#### [Your objective]
When you reach the line containing "(2 ≤ m.length" in the entries below, start writing out each line exactly, and stop after the line containing "Serves (.jqDestroy hub page) 0x121 hub page s (u.answer".

** Dataset records follows **

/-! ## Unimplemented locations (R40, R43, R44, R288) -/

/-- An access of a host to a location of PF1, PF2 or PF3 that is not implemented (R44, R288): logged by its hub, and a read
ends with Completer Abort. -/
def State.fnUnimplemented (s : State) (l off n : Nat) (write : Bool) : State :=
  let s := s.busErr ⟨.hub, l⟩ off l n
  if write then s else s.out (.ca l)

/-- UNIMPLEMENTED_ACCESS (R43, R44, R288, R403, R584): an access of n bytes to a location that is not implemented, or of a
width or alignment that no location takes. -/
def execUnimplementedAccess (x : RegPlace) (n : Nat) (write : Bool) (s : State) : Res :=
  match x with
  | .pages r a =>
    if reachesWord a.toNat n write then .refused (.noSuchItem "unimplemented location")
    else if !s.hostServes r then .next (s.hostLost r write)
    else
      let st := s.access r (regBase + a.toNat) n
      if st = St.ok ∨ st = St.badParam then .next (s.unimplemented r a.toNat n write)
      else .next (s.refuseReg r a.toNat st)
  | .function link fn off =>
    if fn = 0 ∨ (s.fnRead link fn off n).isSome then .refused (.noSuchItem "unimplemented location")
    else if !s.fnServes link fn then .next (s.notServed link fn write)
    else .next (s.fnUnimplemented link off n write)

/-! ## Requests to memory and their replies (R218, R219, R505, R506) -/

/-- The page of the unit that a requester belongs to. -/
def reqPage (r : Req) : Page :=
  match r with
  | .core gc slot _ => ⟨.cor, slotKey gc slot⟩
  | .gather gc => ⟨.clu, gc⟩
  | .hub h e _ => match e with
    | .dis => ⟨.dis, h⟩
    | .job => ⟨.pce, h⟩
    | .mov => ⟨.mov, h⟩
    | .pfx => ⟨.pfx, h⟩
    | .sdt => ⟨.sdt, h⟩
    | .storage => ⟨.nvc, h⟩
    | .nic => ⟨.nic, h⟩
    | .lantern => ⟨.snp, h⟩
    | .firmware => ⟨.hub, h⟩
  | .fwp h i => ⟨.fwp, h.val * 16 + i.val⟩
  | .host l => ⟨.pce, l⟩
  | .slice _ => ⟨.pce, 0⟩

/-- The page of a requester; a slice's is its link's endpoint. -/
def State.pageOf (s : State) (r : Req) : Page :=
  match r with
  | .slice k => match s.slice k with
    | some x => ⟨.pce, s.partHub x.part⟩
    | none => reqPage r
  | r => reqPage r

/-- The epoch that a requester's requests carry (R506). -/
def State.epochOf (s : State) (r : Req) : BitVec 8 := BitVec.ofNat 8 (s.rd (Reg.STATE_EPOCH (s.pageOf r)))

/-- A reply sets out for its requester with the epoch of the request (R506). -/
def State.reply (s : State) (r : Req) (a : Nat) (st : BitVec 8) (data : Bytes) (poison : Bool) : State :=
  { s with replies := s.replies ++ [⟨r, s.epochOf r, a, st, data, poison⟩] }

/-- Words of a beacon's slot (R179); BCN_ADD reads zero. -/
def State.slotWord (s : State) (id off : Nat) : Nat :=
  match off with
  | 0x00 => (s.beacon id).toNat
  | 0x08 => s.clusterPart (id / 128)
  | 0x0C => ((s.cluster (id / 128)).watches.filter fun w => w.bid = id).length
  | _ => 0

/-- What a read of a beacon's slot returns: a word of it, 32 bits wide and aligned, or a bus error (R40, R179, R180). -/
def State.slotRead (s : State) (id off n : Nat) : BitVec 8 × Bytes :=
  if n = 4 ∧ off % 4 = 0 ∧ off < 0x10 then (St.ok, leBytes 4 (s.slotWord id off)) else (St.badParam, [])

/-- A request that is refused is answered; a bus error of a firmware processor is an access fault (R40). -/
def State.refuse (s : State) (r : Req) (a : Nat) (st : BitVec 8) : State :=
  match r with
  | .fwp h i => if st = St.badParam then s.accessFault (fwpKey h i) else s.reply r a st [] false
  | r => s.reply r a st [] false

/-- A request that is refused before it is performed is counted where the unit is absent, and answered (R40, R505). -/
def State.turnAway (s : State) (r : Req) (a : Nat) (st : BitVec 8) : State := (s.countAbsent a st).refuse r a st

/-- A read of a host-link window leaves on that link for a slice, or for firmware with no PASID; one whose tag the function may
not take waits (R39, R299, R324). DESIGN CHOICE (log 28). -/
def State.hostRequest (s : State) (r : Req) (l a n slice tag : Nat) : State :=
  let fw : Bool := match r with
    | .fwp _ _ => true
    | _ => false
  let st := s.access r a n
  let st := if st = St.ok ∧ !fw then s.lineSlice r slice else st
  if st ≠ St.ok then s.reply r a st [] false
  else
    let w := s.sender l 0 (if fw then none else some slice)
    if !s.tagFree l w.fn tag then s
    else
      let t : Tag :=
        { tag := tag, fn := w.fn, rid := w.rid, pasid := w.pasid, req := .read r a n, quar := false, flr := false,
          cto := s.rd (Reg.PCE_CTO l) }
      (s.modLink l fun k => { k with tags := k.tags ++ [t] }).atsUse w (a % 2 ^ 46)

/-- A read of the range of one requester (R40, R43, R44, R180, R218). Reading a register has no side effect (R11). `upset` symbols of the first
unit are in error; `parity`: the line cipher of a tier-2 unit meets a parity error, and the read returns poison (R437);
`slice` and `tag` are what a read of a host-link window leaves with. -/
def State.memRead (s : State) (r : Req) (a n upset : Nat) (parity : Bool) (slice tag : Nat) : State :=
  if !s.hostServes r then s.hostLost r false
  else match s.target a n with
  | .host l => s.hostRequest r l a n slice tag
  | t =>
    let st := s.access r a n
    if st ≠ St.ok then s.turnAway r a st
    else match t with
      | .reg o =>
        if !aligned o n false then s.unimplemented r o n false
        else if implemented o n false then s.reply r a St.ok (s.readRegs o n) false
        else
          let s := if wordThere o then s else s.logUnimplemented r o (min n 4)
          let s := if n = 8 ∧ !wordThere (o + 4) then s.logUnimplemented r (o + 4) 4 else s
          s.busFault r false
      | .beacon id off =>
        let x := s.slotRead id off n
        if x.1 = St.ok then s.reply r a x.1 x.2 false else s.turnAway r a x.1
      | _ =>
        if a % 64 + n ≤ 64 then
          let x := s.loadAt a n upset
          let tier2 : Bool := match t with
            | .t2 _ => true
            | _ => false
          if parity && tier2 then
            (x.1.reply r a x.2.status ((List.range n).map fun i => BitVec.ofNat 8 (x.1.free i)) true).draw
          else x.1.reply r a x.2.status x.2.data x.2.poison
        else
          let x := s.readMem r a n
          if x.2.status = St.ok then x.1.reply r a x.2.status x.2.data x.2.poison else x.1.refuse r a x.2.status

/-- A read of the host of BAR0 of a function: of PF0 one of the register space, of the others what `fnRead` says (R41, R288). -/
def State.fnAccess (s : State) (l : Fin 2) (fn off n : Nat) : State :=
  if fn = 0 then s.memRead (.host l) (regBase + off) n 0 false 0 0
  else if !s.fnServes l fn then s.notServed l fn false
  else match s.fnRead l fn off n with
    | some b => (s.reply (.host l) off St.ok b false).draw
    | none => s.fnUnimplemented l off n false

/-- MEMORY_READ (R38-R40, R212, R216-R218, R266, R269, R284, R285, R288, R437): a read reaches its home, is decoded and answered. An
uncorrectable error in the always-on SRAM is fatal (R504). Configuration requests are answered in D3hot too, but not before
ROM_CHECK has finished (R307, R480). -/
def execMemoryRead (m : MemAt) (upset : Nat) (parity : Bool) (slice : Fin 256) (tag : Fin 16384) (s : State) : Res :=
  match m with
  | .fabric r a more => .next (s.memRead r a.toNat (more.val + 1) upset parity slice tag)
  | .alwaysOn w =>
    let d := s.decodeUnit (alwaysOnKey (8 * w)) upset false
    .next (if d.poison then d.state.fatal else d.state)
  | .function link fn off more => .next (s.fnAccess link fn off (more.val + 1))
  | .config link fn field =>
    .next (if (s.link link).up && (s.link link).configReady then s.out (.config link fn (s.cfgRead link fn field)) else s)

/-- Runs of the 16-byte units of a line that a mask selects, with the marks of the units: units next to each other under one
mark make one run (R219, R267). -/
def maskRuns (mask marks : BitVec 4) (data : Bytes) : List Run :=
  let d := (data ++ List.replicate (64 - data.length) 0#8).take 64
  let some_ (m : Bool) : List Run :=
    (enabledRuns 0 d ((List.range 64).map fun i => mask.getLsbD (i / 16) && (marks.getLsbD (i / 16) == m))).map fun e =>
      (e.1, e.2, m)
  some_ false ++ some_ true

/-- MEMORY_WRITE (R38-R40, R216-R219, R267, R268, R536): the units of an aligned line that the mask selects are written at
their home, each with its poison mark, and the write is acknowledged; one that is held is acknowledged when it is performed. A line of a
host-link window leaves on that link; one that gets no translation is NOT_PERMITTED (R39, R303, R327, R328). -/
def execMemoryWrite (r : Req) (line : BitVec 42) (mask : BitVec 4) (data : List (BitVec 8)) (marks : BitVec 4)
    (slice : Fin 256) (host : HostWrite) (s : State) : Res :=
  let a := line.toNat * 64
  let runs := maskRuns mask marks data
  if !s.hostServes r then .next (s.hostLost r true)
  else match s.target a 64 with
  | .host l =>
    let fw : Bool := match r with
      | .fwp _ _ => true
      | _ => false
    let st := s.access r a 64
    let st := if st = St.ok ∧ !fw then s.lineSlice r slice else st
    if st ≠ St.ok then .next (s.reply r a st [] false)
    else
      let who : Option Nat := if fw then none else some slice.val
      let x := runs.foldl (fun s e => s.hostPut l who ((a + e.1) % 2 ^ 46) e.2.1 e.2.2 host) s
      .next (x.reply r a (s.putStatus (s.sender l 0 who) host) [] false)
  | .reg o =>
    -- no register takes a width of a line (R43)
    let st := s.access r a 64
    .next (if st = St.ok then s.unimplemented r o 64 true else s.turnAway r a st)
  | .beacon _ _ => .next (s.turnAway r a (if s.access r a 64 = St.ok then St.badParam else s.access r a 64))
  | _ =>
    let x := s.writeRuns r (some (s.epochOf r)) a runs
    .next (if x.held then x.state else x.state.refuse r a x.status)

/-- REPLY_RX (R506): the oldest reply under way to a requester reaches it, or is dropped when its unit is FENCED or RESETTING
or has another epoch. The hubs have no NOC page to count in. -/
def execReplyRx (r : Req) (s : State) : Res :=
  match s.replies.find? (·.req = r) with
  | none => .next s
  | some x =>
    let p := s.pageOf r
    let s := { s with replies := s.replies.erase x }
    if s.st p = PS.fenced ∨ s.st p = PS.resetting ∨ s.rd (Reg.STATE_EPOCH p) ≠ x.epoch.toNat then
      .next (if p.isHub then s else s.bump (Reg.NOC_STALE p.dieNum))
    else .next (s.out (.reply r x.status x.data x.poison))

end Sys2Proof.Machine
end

** End of Dataset records **
** Dataset records follows **

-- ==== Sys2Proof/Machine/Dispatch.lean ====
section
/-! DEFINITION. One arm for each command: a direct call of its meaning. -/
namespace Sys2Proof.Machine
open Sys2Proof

** End of Dataset records **
** Dataset records follows **

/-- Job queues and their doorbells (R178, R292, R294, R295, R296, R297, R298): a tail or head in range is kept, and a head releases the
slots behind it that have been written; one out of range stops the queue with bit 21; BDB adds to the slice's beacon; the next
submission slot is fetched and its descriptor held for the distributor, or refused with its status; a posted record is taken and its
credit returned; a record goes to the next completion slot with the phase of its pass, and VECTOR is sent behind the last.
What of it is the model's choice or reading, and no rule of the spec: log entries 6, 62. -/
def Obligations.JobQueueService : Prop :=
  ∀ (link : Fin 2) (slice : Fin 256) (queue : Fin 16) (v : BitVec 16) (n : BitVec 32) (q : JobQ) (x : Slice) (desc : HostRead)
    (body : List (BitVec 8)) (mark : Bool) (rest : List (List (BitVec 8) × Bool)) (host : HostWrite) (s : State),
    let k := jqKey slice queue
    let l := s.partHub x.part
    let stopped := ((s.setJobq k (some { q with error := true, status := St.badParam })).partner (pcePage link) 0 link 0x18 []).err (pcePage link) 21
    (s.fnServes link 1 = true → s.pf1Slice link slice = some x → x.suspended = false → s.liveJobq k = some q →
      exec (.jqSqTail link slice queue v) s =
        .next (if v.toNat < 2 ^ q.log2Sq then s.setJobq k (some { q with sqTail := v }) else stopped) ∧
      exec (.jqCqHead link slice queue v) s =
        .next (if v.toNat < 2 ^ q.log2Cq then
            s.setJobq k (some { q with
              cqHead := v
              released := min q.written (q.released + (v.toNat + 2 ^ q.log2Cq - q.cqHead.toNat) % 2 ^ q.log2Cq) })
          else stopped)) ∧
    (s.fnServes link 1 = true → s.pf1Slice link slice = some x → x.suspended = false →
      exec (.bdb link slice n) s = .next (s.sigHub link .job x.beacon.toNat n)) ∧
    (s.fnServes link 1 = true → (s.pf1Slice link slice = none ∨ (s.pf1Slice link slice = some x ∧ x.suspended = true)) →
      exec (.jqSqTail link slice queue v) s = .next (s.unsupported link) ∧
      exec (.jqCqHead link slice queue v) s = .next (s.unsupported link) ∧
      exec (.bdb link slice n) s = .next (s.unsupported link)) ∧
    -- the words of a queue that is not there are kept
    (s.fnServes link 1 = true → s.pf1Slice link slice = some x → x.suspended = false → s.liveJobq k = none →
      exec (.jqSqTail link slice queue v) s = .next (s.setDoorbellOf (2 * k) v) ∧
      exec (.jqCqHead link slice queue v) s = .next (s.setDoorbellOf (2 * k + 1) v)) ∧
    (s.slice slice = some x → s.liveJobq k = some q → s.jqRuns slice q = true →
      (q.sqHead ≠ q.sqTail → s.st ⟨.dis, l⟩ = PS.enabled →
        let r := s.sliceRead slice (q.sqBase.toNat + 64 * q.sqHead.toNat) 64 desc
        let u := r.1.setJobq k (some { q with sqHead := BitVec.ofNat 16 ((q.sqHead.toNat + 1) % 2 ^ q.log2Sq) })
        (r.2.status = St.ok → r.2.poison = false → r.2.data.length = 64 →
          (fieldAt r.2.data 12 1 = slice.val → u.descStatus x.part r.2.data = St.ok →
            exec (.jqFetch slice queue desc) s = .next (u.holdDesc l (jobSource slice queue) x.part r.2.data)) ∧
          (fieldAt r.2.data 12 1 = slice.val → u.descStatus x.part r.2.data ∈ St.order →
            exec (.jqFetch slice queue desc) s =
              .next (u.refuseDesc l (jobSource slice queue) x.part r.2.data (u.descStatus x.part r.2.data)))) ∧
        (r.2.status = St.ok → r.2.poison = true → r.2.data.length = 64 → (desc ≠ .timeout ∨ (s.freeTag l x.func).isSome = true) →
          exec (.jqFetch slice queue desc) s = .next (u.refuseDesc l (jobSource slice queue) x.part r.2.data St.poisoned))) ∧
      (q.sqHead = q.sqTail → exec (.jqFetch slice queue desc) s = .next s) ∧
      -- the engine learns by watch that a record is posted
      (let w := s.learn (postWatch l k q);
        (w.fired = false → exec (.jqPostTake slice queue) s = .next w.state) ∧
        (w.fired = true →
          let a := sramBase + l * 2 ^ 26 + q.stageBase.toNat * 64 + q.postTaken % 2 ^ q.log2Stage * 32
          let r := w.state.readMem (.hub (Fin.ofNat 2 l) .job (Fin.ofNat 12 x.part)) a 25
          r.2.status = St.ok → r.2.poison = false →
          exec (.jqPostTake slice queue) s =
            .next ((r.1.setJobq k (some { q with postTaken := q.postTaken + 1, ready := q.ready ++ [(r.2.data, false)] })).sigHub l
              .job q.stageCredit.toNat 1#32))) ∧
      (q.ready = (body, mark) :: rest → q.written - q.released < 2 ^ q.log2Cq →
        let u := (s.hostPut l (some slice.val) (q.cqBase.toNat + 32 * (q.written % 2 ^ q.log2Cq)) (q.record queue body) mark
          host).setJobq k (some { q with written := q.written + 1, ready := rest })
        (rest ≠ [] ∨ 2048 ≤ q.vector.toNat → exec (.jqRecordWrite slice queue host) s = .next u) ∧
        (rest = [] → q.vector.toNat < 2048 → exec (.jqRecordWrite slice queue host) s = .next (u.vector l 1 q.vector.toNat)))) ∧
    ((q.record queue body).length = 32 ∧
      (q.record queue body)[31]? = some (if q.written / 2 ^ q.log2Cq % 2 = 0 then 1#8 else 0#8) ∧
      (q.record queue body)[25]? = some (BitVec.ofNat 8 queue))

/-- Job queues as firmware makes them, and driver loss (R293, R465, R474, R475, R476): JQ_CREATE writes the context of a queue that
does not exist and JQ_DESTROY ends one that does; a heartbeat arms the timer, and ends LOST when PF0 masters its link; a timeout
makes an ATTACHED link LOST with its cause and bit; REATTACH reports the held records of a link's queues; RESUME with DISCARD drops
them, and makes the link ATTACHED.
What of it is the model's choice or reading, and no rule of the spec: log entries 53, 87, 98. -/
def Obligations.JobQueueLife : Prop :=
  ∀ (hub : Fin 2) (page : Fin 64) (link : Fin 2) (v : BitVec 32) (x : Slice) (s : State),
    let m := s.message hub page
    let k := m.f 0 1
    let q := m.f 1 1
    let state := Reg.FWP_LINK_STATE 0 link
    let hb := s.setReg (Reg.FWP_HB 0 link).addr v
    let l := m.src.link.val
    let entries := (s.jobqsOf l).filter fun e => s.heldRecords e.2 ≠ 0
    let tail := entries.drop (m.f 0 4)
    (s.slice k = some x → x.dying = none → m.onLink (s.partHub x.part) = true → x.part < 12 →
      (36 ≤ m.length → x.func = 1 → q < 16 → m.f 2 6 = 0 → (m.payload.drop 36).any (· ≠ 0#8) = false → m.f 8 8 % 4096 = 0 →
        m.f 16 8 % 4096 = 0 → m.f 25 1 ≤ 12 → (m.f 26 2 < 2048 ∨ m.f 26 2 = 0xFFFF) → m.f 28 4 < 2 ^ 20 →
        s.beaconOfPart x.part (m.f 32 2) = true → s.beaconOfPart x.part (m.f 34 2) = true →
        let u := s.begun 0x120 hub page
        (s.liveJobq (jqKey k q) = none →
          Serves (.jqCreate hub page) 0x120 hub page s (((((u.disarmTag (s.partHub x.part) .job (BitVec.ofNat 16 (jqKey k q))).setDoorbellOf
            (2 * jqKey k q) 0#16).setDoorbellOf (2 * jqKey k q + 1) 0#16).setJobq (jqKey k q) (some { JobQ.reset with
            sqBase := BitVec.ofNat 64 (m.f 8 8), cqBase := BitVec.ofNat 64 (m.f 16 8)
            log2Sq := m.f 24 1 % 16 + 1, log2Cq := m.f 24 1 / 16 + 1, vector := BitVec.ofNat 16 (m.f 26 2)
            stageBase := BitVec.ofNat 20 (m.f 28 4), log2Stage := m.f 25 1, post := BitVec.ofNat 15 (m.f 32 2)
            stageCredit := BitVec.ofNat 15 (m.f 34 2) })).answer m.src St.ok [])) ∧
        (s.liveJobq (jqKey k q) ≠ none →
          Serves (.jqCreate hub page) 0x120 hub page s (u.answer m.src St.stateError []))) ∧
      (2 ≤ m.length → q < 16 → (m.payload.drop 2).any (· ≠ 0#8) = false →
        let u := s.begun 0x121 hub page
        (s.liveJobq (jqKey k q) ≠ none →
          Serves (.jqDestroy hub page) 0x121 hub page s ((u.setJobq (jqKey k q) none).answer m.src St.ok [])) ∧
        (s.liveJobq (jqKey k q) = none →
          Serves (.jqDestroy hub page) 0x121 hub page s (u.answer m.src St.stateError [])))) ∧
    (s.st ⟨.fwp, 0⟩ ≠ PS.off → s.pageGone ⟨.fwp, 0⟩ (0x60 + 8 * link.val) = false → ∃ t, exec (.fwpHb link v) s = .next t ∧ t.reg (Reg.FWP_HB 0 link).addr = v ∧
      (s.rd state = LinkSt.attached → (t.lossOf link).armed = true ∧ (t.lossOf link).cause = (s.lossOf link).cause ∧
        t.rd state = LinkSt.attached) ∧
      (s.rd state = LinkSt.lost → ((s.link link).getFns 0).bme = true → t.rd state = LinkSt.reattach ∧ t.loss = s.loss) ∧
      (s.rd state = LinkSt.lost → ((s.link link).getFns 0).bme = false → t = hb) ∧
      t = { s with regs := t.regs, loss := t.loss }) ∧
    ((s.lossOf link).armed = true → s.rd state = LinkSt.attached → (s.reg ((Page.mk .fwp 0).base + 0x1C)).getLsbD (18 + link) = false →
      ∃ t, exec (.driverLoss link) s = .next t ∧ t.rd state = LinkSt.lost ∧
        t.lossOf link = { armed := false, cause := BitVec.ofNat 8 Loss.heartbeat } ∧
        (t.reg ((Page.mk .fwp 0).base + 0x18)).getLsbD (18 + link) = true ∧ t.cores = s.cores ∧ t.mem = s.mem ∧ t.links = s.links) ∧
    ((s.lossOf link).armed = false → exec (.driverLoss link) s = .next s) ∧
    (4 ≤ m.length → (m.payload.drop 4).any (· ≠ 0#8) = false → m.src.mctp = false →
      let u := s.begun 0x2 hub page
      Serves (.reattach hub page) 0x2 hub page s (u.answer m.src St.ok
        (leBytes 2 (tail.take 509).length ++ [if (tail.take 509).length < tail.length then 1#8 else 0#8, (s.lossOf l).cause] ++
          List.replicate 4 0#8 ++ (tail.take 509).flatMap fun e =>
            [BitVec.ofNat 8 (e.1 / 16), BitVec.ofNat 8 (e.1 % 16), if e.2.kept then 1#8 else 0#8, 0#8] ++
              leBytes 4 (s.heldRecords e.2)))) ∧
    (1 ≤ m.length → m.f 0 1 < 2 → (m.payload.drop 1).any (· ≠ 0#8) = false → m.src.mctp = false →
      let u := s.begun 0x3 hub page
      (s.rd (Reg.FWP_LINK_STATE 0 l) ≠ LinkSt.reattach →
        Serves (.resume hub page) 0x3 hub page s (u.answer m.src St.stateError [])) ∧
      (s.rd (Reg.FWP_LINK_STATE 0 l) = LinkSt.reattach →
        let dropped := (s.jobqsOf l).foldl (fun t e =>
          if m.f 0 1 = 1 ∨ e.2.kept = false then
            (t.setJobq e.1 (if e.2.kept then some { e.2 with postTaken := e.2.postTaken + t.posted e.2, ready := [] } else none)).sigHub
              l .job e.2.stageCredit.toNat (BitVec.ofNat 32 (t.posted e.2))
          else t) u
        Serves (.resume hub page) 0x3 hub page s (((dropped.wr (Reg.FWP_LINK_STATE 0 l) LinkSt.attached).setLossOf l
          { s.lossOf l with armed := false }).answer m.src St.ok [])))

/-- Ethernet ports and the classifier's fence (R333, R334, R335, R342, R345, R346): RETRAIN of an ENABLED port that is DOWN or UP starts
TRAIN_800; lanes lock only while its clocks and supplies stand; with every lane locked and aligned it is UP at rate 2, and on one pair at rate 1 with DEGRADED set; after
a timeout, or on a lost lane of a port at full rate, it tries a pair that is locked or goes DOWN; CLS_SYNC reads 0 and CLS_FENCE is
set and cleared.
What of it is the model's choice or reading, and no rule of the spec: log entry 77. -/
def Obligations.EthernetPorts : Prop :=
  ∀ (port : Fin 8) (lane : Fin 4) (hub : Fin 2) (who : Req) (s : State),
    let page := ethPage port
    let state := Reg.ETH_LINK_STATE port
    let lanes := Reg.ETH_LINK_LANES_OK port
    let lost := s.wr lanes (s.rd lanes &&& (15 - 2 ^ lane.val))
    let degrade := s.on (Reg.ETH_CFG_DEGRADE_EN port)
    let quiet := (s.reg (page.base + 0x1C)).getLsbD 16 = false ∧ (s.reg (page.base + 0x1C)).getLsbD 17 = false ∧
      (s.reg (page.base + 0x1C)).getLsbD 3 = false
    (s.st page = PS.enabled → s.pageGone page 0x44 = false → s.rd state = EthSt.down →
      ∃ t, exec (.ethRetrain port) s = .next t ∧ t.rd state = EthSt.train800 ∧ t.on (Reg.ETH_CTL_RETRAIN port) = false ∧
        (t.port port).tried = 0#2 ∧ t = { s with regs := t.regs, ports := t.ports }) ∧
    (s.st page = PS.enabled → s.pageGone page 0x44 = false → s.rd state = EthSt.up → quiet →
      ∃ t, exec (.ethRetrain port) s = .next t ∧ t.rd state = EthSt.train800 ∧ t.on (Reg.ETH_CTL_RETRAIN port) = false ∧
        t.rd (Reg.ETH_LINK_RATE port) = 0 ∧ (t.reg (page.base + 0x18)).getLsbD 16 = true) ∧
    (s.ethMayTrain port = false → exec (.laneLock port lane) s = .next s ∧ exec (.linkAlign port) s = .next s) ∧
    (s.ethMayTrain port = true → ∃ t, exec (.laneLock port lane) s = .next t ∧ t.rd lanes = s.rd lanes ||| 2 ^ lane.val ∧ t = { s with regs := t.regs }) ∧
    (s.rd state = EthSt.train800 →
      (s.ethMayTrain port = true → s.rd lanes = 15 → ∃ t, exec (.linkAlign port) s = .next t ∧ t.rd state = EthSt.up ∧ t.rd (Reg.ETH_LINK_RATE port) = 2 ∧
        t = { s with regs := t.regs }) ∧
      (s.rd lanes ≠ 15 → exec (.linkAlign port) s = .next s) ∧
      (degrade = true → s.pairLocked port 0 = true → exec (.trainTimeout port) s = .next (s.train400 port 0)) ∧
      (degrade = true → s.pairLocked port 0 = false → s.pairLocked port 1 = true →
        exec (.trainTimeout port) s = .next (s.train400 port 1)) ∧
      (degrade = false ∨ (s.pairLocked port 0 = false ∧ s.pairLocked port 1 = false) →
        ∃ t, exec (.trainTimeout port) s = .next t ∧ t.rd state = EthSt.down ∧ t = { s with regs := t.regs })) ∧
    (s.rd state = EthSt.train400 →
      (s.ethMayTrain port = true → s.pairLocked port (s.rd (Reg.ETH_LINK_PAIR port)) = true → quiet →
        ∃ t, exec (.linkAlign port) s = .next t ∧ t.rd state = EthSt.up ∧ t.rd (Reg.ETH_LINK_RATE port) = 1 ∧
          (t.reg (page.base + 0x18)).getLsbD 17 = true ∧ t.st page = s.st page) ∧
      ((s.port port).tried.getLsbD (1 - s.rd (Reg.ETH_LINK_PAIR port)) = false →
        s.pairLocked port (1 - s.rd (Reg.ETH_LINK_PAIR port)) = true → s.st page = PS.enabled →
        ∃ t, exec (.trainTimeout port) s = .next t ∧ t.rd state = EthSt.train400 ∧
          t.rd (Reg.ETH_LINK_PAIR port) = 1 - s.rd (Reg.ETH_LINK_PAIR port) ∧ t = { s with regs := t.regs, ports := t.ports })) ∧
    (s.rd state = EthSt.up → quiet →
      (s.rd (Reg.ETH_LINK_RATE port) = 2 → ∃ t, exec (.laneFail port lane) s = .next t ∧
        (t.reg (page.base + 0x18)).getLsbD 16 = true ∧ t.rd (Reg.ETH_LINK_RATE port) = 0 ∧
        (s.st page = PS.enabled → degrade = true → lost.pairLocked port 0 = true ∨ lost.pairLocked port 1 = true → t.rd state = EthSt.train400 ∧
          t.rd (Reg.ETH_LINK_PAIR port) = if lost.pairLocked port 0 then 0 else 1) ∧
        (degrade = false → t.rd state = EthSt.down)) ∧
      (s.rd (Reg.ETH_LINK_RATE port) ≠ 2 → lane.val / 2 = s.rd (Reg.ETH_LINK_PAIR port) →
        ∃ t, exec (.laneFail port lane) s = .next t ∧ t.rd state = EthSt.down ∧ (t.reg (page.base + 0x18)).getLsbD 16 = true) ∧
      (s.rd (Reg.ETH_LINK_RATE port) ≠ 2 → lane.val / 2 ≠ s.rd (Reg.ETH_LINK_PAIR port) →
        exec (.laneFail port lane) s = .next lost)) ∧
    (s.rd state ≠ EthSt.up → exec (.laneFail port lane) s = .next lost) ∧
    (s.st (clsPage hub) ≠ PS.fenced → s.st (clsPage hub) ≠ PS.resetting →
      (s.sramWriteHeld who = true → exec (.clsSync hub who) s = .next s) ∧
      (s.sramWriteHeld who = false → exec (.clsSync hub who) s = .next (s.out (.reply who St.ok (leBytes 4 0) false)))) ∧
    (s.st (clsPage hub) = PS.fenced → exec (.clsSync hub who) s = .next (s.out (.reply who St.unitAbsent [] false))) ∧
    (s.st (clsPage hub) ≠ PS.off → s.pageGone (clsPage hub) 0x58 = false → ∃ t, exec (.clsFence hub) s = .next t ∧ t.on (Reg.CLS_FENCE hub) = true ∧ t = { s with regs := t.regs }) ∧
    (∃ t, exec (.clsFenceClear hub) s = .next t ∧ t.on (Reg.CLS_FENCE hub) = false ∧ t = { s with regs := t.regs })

** End of Dataset records **

#### [Result of the task]
      (2 ≤ m.length → q < 16 → (m.payload.drop 2).any (· ≠ 0#8) = false →
        let u := s.begun 0x121 hub page
        (s.liveJobq (jqKey k q) ≠ none →
          Serves (.jqDestroy hub page) 0x121 hub page s ((u.setJobq (jqKey k q) none).answer m.src St.ok [])) ∧
        (s.liveJobq (jqKey k q) = none →
          Serves (.jqDestroy hub page) 0x121 hub page s (u.answer m.src St.stateError [])))) ∧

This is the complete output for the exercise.